WHAT THIS TASK INVOLVES: You are asked to filter the data below and copy every line holding "inductive".

RECORDS FOR THE TASK:
+ + + + + + +

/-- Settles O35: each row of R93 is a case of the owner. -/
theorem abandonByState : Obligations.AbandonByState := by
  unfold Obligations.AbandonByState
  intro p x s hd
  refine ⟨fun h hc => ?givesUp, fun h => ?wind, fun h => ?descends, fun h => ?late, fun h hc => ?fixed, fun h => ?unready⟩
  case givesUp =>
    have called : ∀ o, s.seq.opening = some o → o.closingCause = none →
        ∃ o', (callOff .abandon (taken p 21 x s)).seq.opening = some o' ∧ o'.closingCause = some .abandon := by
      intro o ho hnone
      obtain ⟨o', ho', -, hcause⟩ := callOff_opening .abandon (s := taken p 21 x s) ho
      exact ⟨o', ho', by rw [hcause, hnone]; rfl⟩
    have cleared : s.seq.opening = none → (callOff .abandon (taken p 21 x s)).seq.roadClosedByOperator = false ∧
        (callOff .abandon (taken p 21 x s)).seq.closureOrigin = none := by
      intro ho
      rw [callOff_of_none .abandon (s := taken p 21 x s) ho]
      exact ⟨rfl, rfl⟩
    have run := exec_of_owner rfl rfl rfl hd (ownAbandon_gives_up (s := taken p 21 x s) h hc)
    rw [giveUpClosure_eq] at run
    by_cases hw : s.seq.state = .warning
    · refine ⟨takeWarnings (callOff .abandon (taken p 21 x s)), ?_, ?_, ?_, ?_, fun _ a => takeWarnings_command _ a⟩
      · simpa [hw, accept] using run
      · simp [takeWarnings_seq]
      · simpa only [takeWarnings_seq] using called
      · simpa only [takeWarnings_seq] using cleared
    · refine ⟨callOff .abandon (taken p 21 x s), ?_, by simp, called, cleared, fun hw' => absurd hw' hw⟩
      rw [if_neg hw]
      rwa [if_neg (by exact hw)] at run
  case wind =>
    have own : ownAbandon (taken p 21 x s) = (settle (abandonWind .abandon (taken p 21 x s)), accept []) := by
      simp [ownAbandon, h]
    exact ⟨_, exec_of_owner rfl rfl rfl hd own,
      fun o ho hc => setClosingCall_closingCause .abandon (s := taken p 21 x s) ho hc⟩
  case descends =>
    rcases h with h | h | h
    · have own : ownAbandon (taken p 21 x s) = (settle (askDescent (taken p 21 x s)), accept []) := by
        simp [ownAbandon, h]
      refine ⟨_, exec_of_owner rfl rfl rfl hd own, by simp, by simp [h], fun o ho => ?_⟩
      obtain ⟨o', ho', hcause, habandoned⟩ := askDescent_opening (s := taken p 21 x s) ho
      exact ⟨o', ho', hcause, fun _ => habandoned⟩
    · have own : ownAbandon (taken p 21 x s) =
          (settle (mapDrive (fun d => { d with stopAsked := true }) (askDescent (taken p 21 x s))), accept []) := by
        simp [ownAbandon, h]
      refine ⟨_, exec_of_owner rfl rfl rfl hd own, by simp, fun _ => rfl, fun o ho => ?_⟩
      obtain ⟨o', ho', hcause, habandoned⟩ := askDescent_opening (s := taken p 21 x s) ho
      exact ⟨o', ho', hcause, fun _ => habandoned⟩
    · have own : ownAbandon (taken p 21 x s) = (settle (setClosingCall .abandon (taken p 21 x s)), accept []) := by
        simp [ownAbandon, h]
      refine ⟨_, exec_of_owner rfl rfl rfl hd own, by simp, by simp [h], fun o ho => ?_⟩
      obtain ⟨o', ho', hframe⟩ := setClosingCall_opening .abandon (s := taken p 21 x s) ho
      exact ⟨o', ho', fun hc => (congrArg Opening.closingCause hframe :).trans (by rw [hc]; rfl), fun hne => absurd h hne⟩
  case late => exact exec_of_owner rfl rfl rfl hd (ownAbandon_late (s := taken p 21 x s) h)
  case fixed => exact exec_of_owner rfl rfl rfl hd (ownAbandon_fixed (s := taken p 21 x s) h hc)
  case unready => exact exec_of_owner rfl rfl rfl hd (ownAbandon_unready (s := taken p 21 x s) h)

+ + + + + + +

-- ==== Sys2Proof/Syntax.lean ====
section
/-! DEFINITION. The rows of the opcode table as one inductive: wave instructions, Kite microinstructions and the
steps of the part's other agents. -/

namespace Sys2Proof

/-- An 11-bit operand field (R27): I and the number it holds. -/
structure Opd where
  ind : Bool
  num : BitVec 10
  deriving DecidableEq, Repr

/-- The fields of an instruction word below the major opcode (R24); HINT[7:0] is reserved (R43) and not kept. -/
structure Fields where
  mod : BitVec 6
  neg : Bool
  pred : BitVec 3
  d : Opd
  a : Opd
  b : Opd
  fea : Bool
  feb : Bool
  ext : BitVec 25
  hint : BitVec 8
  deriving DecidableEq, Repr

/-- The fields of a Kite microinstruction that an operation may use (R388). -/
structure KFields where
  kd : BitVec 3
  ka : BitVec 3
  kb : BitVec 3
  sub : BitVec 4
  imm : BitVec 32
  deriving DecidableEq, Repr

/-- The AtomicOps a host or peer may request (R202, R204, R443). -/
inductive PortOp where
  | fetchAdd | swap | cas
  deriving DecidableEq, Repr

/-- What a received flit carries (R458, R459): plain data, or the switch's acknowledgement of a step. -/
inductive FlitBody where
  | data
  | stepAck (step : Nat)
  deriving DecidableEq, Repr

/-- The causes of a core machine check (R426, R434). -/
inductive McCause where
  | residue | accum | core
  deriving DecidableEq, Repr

+ + + + + + +

SOLUTION:
/-! DEFINITION. The rows of the opcode table as one inductive: wave instructions, Kite microinstructions and the
inductive PortOp where
inductive FlitBody where
inductive McCause where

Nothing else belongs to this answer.